* _WORK ITEM_: Output the entries below exactly, from the first line to the line holding "theorem mldBl f : Statement (.mldBl f) := by", both included.

[Saved entries]
════════════════════

theorem mld f : Statement (.mld f) := by
  refine ⟨fun _ ok => ⟨?_, ?_⟩, nofun⟩
  · rw [decodeA_85, encode_mld]
    all_goals (simp (disch := decide) only [encode_mld, BitVec.extractLsb'_append_eq_of_le, BitVec.extractLsb'_append_eq_of_add_le, Nat.reduceSub, BitVec.extractLsb'_eq_self, beq_self_eq_true, if_true, Bool.and_self]; try rfl)
  · rw [encode_mld]; simp (disch := decide) only [BitVec.extractLsb'_append_eq_of_le, BitVec.extractLsb'_append_eq_of_add_le, Nat.reduceSub, BitVec.extractLsb'_eq_self]

theorem encode_mldBl f : encode (.mldBl f) = 0#2 ++ 0x85#8 ++ f.g ++ f.b ++ f.p ++ f.k ++ 1#1 := rfl

theorem mldBl f : Statement (.mldBl f) := by
  refine ⟨fun _ ok => ⟨?_, ?_⟩, nofun⟩
  · rw [decodeA_85, encode_mldBl]
    rw [field_ne_zero _ 0 7 0 (by decide) (by simp only [BitVec.getLsbD_append]; rfl)]
    all_goals (simp (disch := decide) only [encode_mldBl, BitVec.extractLsb'_append_eq_of_le, BitVec.extractLsb'_append_eq_of_add_le, Nat.reduceSub, BitVec.extractLsb'_eq_self, beq_self_eq_true, if_true, Bool.and_self]; try rfl)
  · rw [encode_mldBl]; simp (disch := decide) only [BitVec.extractLsb'_append_eq_of_le, BitVec.extractLsb'_append_eq_of_add_le, Nat.reduceSub, BitVec.extractLsb'_eq_self]

theorem encode_mst f : encode (.mst f) = 0#2 ++ 0x86#8 ++ f.g ++ f.d ++ f.s ++ f.c ++ f.t ++ f.r ++ 0#1 := rfl

theorem mst f : Statement (.mst f) := by
  refine ⟨fun _ ok => ⟨?_, ?_⟩, nofun⟩
  · rw [decodeA_86, encode_mst]
    all_goals (simp (disch := decide) only [encode_mst, BitVec.extractLsb'_append_eq_of_le, BitVec.extractLsb'_append_eq_of_add_le, Nat.reduceSub, BitVec.extractLsb'_eq_self, beq_self_eq_true, if_true, Bool.and_self]; try rfl)
  · rw [encode_mst]; simp (disch := decide) only [BitVec.extractLsb'_append_eq_of_le, BitVec.extractLsb'_append_eq_of_add_le, Nat.reduceSub, BitVec.extractLsb'_eq_self]

theorem encode_cpy f : encode (.cpy f) = 0#2 ++ 0x88#8 ++ f.g ++ f.d ++ f.s ++ 0#6 ++ f.c := rfl

theorem cpy f : Statement (.cpy f) := by
  refine ⟨fun _ ok => ⟨?_, ?_⟩, nofun⟩
  · rw [decodeA_88, encode_cpy]
    all_goals (simp (disch := decide) only [encode_cpy, BitVec.extractLsb'_append_eq_of_le, BitVec.extractLsb'_append_eq_of_add_le, Nat.reduceSub, BitVec.extractLsb'_eq_self, beq_self_eq_true, if_true, Bool.and_self]; try rfl)
  · rw [encode_cpy]; simp (disch := decide) only [BitVec.extractLsb'_append_eq_of_le, BitVec.extractLsb'_append_eq_of_add_le, Nat.reduceSub, BitVec.extractLsb'_eq_self]

theorem encode_cpyG f : encode (.cpyG f) = 0#2 ++ 0x89#8 ++ f.g ++ f.d ++ f.s ++ f.i ++ f.c := rfl

theorem cpyG f : Statement (.cpyG f) := by
  refine ⟨fun _ ok => ⟨?_, ?_⟩, nofun⟩
  · rw [decodeA_89, encode_cpyG]
    all_goals (simp (disch := decide) only [encode_cpyG, BitVec.extractLsb'_append_eq_of_le, BitVec.extractLsb'_append_eq_of_add_le, Nat.reduceSub, BitVec.extractLsb'_eq_self, beq_self_eq_true, if_true, Bool.and_self]; try rfl)
  · rw [encode_cpyG]; simp (disch := decide) only [BitVec.extractLsb'_append_eq_of_le, BitVec.extractLsb'_append_eq_of_add_le, Nat.reduceSub, BitVec.extractLsb'_eq_self]

theorem encode_cpyS f : encode (.cpyS f) = 0#2 ++ 0x8a#8 ++ f.g ++ f.d ++ f.s ++ f.i ++ f.c := rfl

theorem cpyS f : Statement (.cpyS f) := by
  refine ⟨fun _ ok => ⟨?_, ?_⟩, nofun⟩
  · rw [decodeA_8a, encode_cpyS]
    all_goals (simp (disch := decide) only [encode_cpyS, BitVec.extractLsb'_append_eq_of_le, BitVec.extractLsb'_append_eq_of_add_le, Nat.reduceSub, BitVec.extractLsb'_eq_self, beq_self_eq_true, if_true, Bool.and_self]; try rfl)
  · rw [encode_cpyS]; simp (disch := decide) only [BitVec.extractLsb'_append_eq_of_le, BitVec.extractLsb'_append_eq_of_add_le, Nat.reduceSub, BitVec.extractLsb'_eq_self]

theorem encode_cpyT f : encode (.cpyT f) = 0#2 ++ 0x8b#8 ++ f.g ++ f.d ++ f.s ++ 0#6 ++ f.c := rfl

theorem cpyT f : Statement (.cpyT f) := by
  refine ⟨fun _ ok => ⟨?_, ?_⟩, nofun⟩
  · rw [decodeA_8b, encode_cpyT]
    all_goals (simp (disch := decide) only [encode_cpyT, BitVec.extractLsb'_append_eq_of_le, BitVec.extractLsb'_append_eq_of_add_le, Nat.reduceSub, BitVec.extractLsb'_eq_self, beq_self_eq_true, if_true, Bool.and_self]; try rfl)
  · rw [encode_cpyT]; simp (disch := decide) only [BitVec.extractLsb'_append_eq_of_le, BitVec.extractLsb'_append_eq_of_add_le, Nat.reduceSub, BitVec.extractLsb'_eq_self]

theorem encode_cpyM f : encode (.cpyM f) = 0#2 ++ 0x8c#8 ++ f.g ++ f.d ++ f.s ++ f.r ++ f.c := rfl

theorem cpyM f : Statement (.cpyM f) := by
  refine ⟨fun _ ok => ⟨?_, ?_⟩, nofun⟩
  · rw [decodeA_8c, encode_cpyM]
    all_goals (simp (disch := decide) only [encode_cpyM, BitVec.extractLsb'_append_eq_of_le, BitVec.extractLsb'_append_eq_of_add_le, Nat.reduceSub, BitVec.extractLsb'_eq_self, beq_self_eq_true, if_true, Bool.and_self]; try rfl)
  · rw [encode_cpyM]; simp (disch := decide) only [BitVec.extractLsb'_append_eq_of_le, BitVec.extractLsb'_append_eq_of_add_le, Nat.reduceSub, BitVec.extractLsb'_eq_self]

theorem encode_cpyMma f : encode (.cpyMma f) = 0#2 ++ 0x8d#8 ++ f.g ++ f.d ++ f.s ++ f.n ++ f.c := rfl

theorem cpyMma f : Statement (.cpyMma f) := by
  refine ⟨fun _ ok => ⟨?_, ?_⟩, nofun⟩
  · rw [decodeA_8d, encode_cpyMma]
    all_goals (simp (disch := decide) only [encode_cpyMma, BitVec.extractLsb'_append_eq_of_le, BitVec.extractLsb'_append_eq_of_add_le, Nat.reduceSub, BitVec.extractLsb'_eq_self, beq_self_eq_true, if_true, Bool.and_self]; try rfl)
  · rw [encode_cpyMma]; simp (disch := decide) only [BitVec.extractLsb'_append_eq_of_le, BitVec.extractLsb'_append_eq_of_add_le, Nat.reduceSub, BitVec.extractLsb'_eq_self]

theorem encode_strm f : encode (.strm f) = 0#2 ++ 0x8e#8 ++ f.g ++ f.d ++ f.s ++ 0#6 ++ f.c := rfl

theorem strm f : Statement (.strm f) := by
  refine ⟨fun _ ok => ⟨?_, ?_⟩, nofun⟩
  · rw [decodeA_8e, encode_strm]
    all_goals (simp (disch := decide) only [encode_strm, BitVec.extractLsb'_append_eq_of_le, BitVec.extractLsb'_append_eq_of_add_le, Nat.reduceSub, BitVec.extractLsb'_eq_self, beq_self_eq_true, if_true, Bool.and_self]; try rfl)
  · rw [encode_strm]; simp (disch := decide) only [BitVec.extractLsb'_append_eq_of_le, BitVec.extractLsb'_append_eq_of_add_le, Nat.reduceSub, BitVec.extractLsb'_eq_self]

theorem encode_drain f : encode (.drain f) = 0#2 ++ 0x90#8 ++ 0#20 ++ f.p := rfl

theorem drain f : Statement (.drain f) := by
  refine ⟨fun _ ok => ⟨?_, ?_⟩, nofun⟩
  · rw [decodeA_90, encode_drain]
    all_goals (simp (disch := decide) only [encode_drain, BitVec.extractLsb'_append_eq_of_le, BitVec.extractLsb'_append_eq_of_add_le, Nat.reduceSub, BitVec.extractLsb'_eq_self, beq_self_eq_true, if_true, Bool.and_self]; try rfl)
  · rw [encode_drain]; simp (disch := decide) only [BitVec.extractLsb'_append_eq_of_le, BitVec.extractLsb'_append_eq_of_add_le, Nat.reduceSub, BitVec.extractLsb'_eq_self]

theorem encode_chain f : encode (.chain f) = 0#2 ++ 0x91#8 ++ f.g ++ f.d ++ f.s ++ f.t ++ f.f := rfl

theorem chain f : Statement (.chain f) := by
  refine ⟨fun _ ok => ⟨?_, ?_⟩, nofun⟩
  · rw [decodeA_91, encode_chain]
    all_goals (simp (disch := decide) only [encode_chain, BitVec.extractLsb'_append_eq_of_le, BitVec.extractLsb'_append_eq_of_add_le, Nat.reduceSub, BitVec.extractLsb'_eq_self, beq_self_eq_true, if_true, Bool.and_self]; try rfl)
  · rw [encode_chain]; simp (disch := decide) only [BitVec.extractLsb'_append_eq_of_le, BitVec.extractLsb'_append_eq_of_add_le, Nat.reduceSub, BitVec.extractLsb'_eq_self]

theorem encode_ksend f : encode (.ksend f) = 0#2 ++ 0x92#8 ++ f.g ++ f.s ++ f.k ++ f.r ++ f.h := rfl

theorem ksend f : Statement (.ksend f) := by
  refine ⟨fun _ ok => ⟨?_, ?_⟩, nofun⟩
  · rw [decodeA_92, encode_ksend]
    all_goals (simp (disch := decide) only [encode_ksend, BitVec.extractLsb'_append_eq_of_le, BitVec.extractLsb'_append_eq_of_add_le, Nat.reduceSub, BitVec.extractLsb'_eq_self, beq_self_eq_true, if_true, Bool.and_self]; try rfl)
  · rw [encode_ksend]; simp (disch := decide) only [BitVec.extractLsb'_append_eq_of_le, BitVec.extractLsb'_append_eq_of_add_le, Nat.reduceSub, BitVec.extractLsb'_eq_self]

theorem encode_kbinAdd f : encode (.kbinAdd f) = 0#2 ++ 0x93#8 ++ 0#3 ++ f.b ++ 0#13 := rfl

theorem kbinAdd f : Statement (.kbinAdd f) := by
  refine ⟨fun _ ok => ⟨?_, ?_⟩, nofun⟩
  · rw [decodeA_93, encode_kbinAdd]
    all_goals (simp (disch := decide) only [encode_kbinAdd, BitVec.extractLsb'_append_eq_of_le, BitVec.extractLsb'_append_eq_of_add_le, Nat.reduceSub, BitVec.extractLsb'_eq_self, beq_self_eq_true, if_true, Bool.and_self]; try rfl)
  · rw [encode_kbinAdd]; simp (disch := decide) only [BitVec.extractLsb'_append_eq_of_le, BitVec.extractLsb'_append_eq_of_add_le, Nat.reduceSub, BitVec.extractLsb'_eq_self]

theorem encode_kbinApp f : encode (.kbinApp f) = 0#2 ++ 0x93#8 ++ 0#3 ++ f.b ++ 1#6 ++ f.n ++ 0#1 := rfl

theorem kbinApp f : Statement (.kbinApp f) := by
  refine ⟨fun _ ok => ⟨?_, ?_⟩, nofun⟩
  · rw [decodeA_93, encode_kbinApp]
    rw [field_ne_zero _ 0 13 7 (by decide) (by simp only [BitVec.getLsbD_append]; rfl)]
    all_goals (simp (disch := decide) only [encode_kbinApp, BitVec.extractLsb'_append_eq_of_le, BitVec.extractLsb'_append_eq_of_add_le, Nat.reduceSub, BitVec.extractLsb'_eq_self, beq_self_eq_true, if_true, Bool.and_self]; try rfl)
  · rw [encode_kbinApp]; simp (disch := decide) only [BitVec.extractLsb'_append_eq_of_le, BitVec.extractLsb'_append_eq_of_add_le, Nat.reduceSub, BitVec.extractLsb'_eq_self]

════════════════════

* _ANSWER FOR THIS EXERCISE_:
theorem mld f : Statement (.mld f) := by
  refine ⟨fun _ ok => ⟨?_, ?_⟩, nofun⟩
  · rw [decodeA_85, encode_mld]
    all_goals (simp (disch := decide) only [encode_mld, BitVec.extractLsb'_append_eq_of_le, BitVec.extractLsb'_append_eq_of_add_le, Nat.reduceSub, BitVec.extractLsb'_eq_self, beq_self_eq_true, if_true, Bool.and_self]; try rfl)
  · rw [encode_mld]; simp (disch := decide) only [BitVec.extractLsb'_append_eq_of_le, BitVec.extractLsb'_append_eq_of_add_le, Nat.reduceSub, BitVec.extractLsb'_eq_self]

theorem encode_mldBl f : encode (.mldBl f) = 0#2 ++ 0x85#8 ++ f.g ++ f.b ++ f.p ++ f.k ++ 1#1 := rfl

theorem mldBl f : Statement (.mldBl f) := by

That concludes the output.